The executive order also resulted in official recognition of a new category of historic properties: properties eligible for the National Register. When Bob Garvey had presented draft preliminary procedures for Section 106 compliance at the second meeting of the Advisory Council in September 1967, the Council members advocated giving as much consideration as possible to qualified properties not yet listed in the Register. OAHP's Advisory List to the National Register of Historic Places, which included unlisted properties that had been identified by HABS and the landmarks program surveys, went to federal agencies in 1969 to indicate "those places which merit consideration in the planning and approval procedures associated with their projects until such time as they might be added to the National Register." [29] The executive order gave force to these urgings. It required agencies to "exercise caution during the interim period until inventories and evaluations are completed...to assure that any federally owned property that might qualify for nomination is not inadvertently transferred, sold, demolished, or substantially altered." They were to "refer any questionable actions to the Secretary of the Interior for an opinion respecting the property's eligibility for inclusion on the National Register of Historic Places." If the Secretary—in consultation with the SLO—determined the property eligible, the agency could not proceed with its action until it had given the Advisory Council an opportunity to comment.

This extension of the Council's responsibility was ratified in the 1976 amendments to the National Historic Preservation Act (which gave the Council independent status) by modifying Section 106 to apply to eligible as well as listed properties. [30] Register eligibility thus attained legal standing.

Secretary of the Interior Rogers C. B. Morton wrote to all agency heads on August 5, 1971, to publicize Executive Order 11593 and ask them to designate liaison officers for property nominations. [31] OAHP held a meeting in November to instruct the agency representatives, and it issued procedures for federal nominations and eligibility determination requests.

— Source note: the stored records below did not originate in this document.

@[simp] theorem targetReached_frame :
    (targetReached s).straps = s.straps ∧
    (targetReached s).store = s.store ∧
    (targetReached s).conds = s.conds ∧
    (targetReached s).setup = s.setup ∧
    (targetReached s).locks = s.locks ∧
    (targetReached s).walking = s.walking ∧
    (targetReached s).fetch = s.fetch ∧
    (targetReached s).queue = s.queue ∧
    (targetReached s).history = s.history ∧
    (targetReached s).gap = s.gap ∧
    (targetReached s).gen = s.gen ∧
    (targetReached s).exe = s.exe ∧
    (targetReached s).thr = s.thr ∧
    (targetReached s).filters = s.filters ∧
    (targetReached s).coord = s.coord ∧
    (targetReached s).port = s.port ∧
    (targetReached s).link = s.link ∧
    (targetReached s).reports = s.reports ∧
    (targetReached s).now = s.now ∧
    (targetReached s).raised = s.raised ∧
    (targetReached s).pending = s.pending := by
  unfold targetReached; split <;> simp

@[simp] theorem earlyDrop_frame (p : PartNo) :
    (earlyDrop p s).straps = s.straps ∧
    (earlyDrop p s).store = s.store ∧
    (earlyDrop p s).conds = s.conds ∧
    (earlyDrop p s).setup = s.setup ∧
    (earlyDrop p s).locks = s.locks ∧
    (earlyDrop p s).walking = s.walking ∧
    (earlyDrop p s).gap = s.gap ∧
    (earlyDrop p s).gen = s.gen ∧
    (earlyDrop p s).port = s.port ∧
    (earlyDrop p s).link = s.link ∧
    (earlyDrop p s).now = s.now ∧
    (earlyDrop p s).pending = s.pending := by
  simp [earlyDrop]

@[simp] theorem earlyDrop_coord (p : PartNo) :
    (earlyDrop p s).coord.peers = s.coord.peers ∧
    (earlyDrop p s).coord.drawn = s.coord.drawn ∧
    (earlyDrop p s).coord.mode = s.coord.mode ∧
    (earlyDrop p s).coord.cmax = s.coord.cmax ∧
    (earlyDrop p s).coord.cmaxSeen = s.coord.cmaxSeen ∧
    (earlyDrop p s).coord.ap = s.coord.ap ∧
    (earlyDrop p s).coord.af = s.coord.af := by
  simp [earlyDrop]

@[simp] theorem dropInWindow_frame (p : PartNo) :
    (dropInWindow p s).straps = s.straps ∧
    (dropInWindow p s).store = s.store ∧
    (dropInWindow p s).conds = s.conds ∧
    (dropInWindow p s).setup = s.setup ∧
    (dropInWindow p s).locks = s.locks ∧
    (dropInWindow p s).walking = s.walking ∧
    (dropInWindow p s).fetch = s.fetch ∧
    (dropInWindow p s).queue = s.queue ∧
    (dropInWindow p s).history = s.history ∧
    (dropInWindow p s).gap = s.gap ∧
    (dropInWindow p s).gen = s.gen ∧
    (dropInWindow p s).exe = s.exe ∧
    (dropInWindow p s).port = s.port ∧
    (dropInWindow p s).link = s.link ∧
    (dropInWindow p s).now = s.now ∧
    (dropInWindow p s).pending = s.pending := by
  simp [dropInWindow]

@[simp] theorem dropInWindow_coord (p : PartNo) :
    (dropInWindow p s).coord.peers = s.coord.peers ∧
    (dropInWindow p s).coord.drawn = s.coord.drawn ∧
    (dropInWindow p s).coord.mode = s.coord.mode ∧
    (dropInWindow p s).coord.cmax = s.coord.cmax ∧
    (dropInWindow p s).coord.cmaxSeen = s.coord.cmaxSeen ∧
    (dropInWindow p s).coord.ap = s.coord.ap ∧
    (dropInWindow p s).coord.af = s.coord.af := by
  simp [dropInWindow]

@[simp] theorem unattributedDrop_frame :
    (unattributedDrop s).straps = s.straps ∧
    (unattributedDrop s).store = s.store ∧
    (unattributedDrop s).conds = s.conds ∧
    (unattributedDrop s).nest = s.nest ∧
    (unattributedDrop s).setup = s.setup ∧
    (unattributedDrop s).locks = s.locks ∧
    (unattributedDrop s).walking = s.walking ∧
    (unattributedDrop s).fetch = s.fetch ∧
    (unattributedDrop s).queue = s.queue ∧
    (unattributedDrop s).history = s.history ∧
    (unattributedDrop s).gap = s.gap ∧
    (unattributedDrop s).gen = s.gen ∧
    (unattributedDrop s).exe = s.exe ∧
    (unattributedDrop s).thr = s.thr ∧
    (unattributedDrop s).filters = s.filters ∧
    (unattributedDrop s).coord = s.coord ∧
    (unattributedDrop s).port = s.port ∧
    (unattributedDrop s).link = s.link ∧
    (unattributedDrop s).now = s.now ∧
    (unattributedDrop s).raised = s.raised ∧
    (unattributedDrop s).pending = s.pending := by
  simp [unattributedDrop]

@[simp] theorem dropTaken_frame :
    (dropTaken s).straps = s.straps ∧
    (dropTaken s).store = s.store ∧
    (dropTaken s).conds = s.conds ∧
    (dropTaken s).setup = s.setup ∧
    (dropTaken s).locks = s.locks ∧
    (dropTaken s).walking = s.walking ∧
    (dropTaken s).gap = s.gap ∧
    (dropTaken s).gen = s.gen ∧
    (dropTaken s).port = s.port ∧
    (dropTaken s).link = s.link ∧
    (dropTaken s).now = s.now ∧
    (dropTaken s).pending = s.pending := by
  unfold dropTaken; split
  · split <;> simp
  · simp

@[simp] theorem dropTaken_coord :
    (dropTaken s).coord.peers = s.coord.peers ∧
    (dropTaken s).coord.drawn = s.coord.drawn ∧
    (dropTaken s).coord.mode = s.coord.mode ∧
    (dropTaken s).coord.cmax = s.coord.cmax ∧
    (dropTaken s).coord.cmaxSeen = s.coord.cmaxSeen ∧
    (dropTaken s).coord.ap = s.coord.ap ∧
    (dropTaken s).coord.af = s.coord.af := by
  unfold dropTaken; split
  · split <;> simp
  · simp

@[simp] theorem windowExpired_frame (p : PartNo) :
    (windowExpired p s).straps = s.straps ∧
    (windowExpired p s).store = s.store ∧
    (windowExpired p s).conds = s.conds ∧
    (windowExpired p s).setup = s.setup ∧
    (windowExpired p s).locks = s.locks ∧
    (windowExpired p s).walking = s.walking ∧
    (windowExpired p s).fetch = s.fetch ∧
    (windowExpired p s).queue = s.queue ∧
    (windowExpired p s).history = s.history ∧
    (windowExpired p s).gap = s.gap ∧
    (windowExpired p s).gen = s.gen ∧
    (windowExpired p s).exe = s.exe ∧
    (windowExpired p s).port = s.port ∧
    (windowExpired p s).link = s.link ∧
    (windowExpired p s).now = s.now ∧
    (windowExpired p s).pending = s.pending := by
  unfold windowExpired; simp only; split <;> simp

@[simp] theorem windowExpired_coord (p : PartNo) :
    (windowExpired p s).coord.peers = s.coord.peers ∧
    (windowExpired p s).coord.drawn = s.coord.drawn ∧
    (windowExpired p s).coord.mode = s.coord.mode ∧
    (windowExpired p s).coord.cmax = s.coord.cmax ∧
    (windowExpired p s).coord.cmaxSeen = s.coord.cmaxSeen ∧
    (windowExpired p s).coord.ap = s.coord.ap ∧
    (windowExpired p s).coord.af = s.coord.af := by
  unfold windowExpired; simp only; split <;> simp

end Sys2Proof.Machine
end

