@[simp] theorem grant_coord :
    (grant s).coord.peers = s.coord.peers ∧
    (grant s).coord.drawn = s.coord.drawn ∧
    (grant s).coord.mode = s.coord.mode ∧
    (grant s).coord.cmax = s.coord.cmax ∧
    (grant s).coord.cmaxSeen = s.coord.cmaxSeen ∧
    (grant s).coord.ap = s.coord.ap ∧
    (grant s).coord.af = s.coord.af := by
  simp only [grant, atBoundary]; split <;> simp

@[simp] theorem grantTest_frame :
    (grantTest s).straps = s.straps ∧
    (grantTest s).store = s.store ∧
    (grantTest s).conds = s.conds ∧
    (grantTest s).setup = s.setup ∧
    (grantTest s).walking = s.walking ∧
    (grantTest s).gap = s.gap ∧
    (grantTest s).gen = s.gen ∧
    (grantTest s).port = s.port ∧
    (grantTest s).link = s.link ∧
    (grantTest s).now = s.now ∧
    (grantTest s).pending = s.pending := by
  unfold grantTest; split <;> simp

@[simp] theorem grantTest_coord :
    (grantTest s).coord.peers = s.coord.peers ∧
    (grantTest s).coord.drawn = s.coord.drawn ∧
    (grantTest s).coord.mode = s.coord.mode ∧
    (grantTest s).coord.cmax = s.coord.cmax ∧
    (grantTest s).coord.cmaxSeen = s.coord.cmaxSeen ∧
    (grantTest s).coord.ap = s.coord.ap ∧
    (grantTest s).coord.af = s.coord.af := by
  unfold grantTest; split <;> simp

@[simp] theorem jetConflict_frame (n : StationNo) :
    (jetConflict n s).straps = s.straps ∧
    (jetConflict n s).store = s.store ∧
    (jetConflict n s).conds = s.conds ∧
    (jetConflict n s).nest = s.nest ∧
    (jetConflict n s).setup = s.setup ∧
    (jetConflict n s).locks = s.locks ∧
    (jetConflict n s).walking = s.walking ∧
    (jetConflict n s).seq = s.seq ∧
    (jetConflict n s).fetch = s.fetch ∧
    (jetConflict n s).queue = s.queue ∧
    (jetConflict n s).history = s.history ∧
    (jetConflict n s).gap = s.gap ∧
    (jetConflict n s).gen = s.gen ∧
    (jetConflict n s).exe = s.exe ∧
    (jetConflict n s).port = s.port ∧
    (jetConflict n s).link = s.link ∧
    (jetConflict n s).now = s.now ∧
    (jetConflict n s).raised = s.raised ∧
    (jetConflict n s).pending = s.pending := by
  simp [jetConflict]

@[simp] theorem jetConflict_coord (n : StationNo) :
    (jetConflict n s).coord.peers = s.coord.peers ∧
    (jetConflict n s).coord.drawn = s.coord.drawn ∧
    (jetConflict n s).coord.mode = s.coord.mode ∧
    (jetConflict n s).coord.cmax = s.coord.cmax ∧
    (jetConflict n s).coord.cmaxSeen = s.coord.cmaxSeen ∧
    (jetConflict n s).coord.ap = s.coord.ap ∧
    (jetConflict n s).coord.af = s.coord.af := by
  simp [jetConflict]

@[simp] theorem enterAnneal_frame :
    (enterAnneal s).straps = s.straps ∧
    (enterAnneal s).store = s.store ∧
    (enterAnneal s).conds = s.conds ∧
    (enterAnneal s).nest = s.nest ∧
    (enterAnneal s).setup = s.setup ∧
    (enterAnneal s).locks = s.locks ∧
    (enterAnneal s).walking = s.walking ∧
    (enterAnneal s).seq = s.seq ∧
    (enterAnneal s).fetch = s.fetch ∧
    (enterAnneal s).queue = s.queue ∧
    (enterAnneal s).history = s.history ∧
    (enterAnneal s).gap = s.gap ∧
    (enterAnneal s).gen = s.gen ∧
    (enterAnneal s).exe = s.exe ∧
    (enterAnneal s).coord = s.coord ∧
    (enterAnneal s).port = s.port ∧
    (enterAnneal s).link = s.link ∧
    (enterAnneal s).reports = s.reports ∧
    (enterAnneal s).now = s.now ∧
    (enterAnneal s).raised = s.raised ∧
    (enterAnneal s).pending = s.pending := by
  simp [enterAnneal]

Because the latter were normally triggered by impending projects, efforts were made to expedite them. Properties found eligible were published in tandem with listed properties in the Federal Register.

As happened with the state programs after the 1966 act, federal agency surveys and nominations under the executive order got off to a slow start. Few agencies had missions relating even remotely to historic preservation or staff with any training in the field. Without the incentive of grants, success depended heavily on proselytizing by OAHP and on the specter of legal action should an agency threaten some potentially eligible property without having followed the prescribed procedures.

The July 31, 1973, deadline for identifying and nominating all likely candidates was wildly unrealistic and passed almost without notice. Even the Park Service made no serious effort to meet it. In its 1975 report to Senator Jackson, the Advisory Council characterized the executive order's inventory and nomination requirement as "partially effective." Fifty-five agencies had designated preservation officers. "Twenty-five of these agencies are conducting substantial identification programs, while the remainder vary in quality from poor to nonexistent," the Council reported. It gave highest marks to the General Services Administration, which had 105 Register entries, while noting that "few other agencies have devoted sufficient staff or funds to do a comparable job." [32]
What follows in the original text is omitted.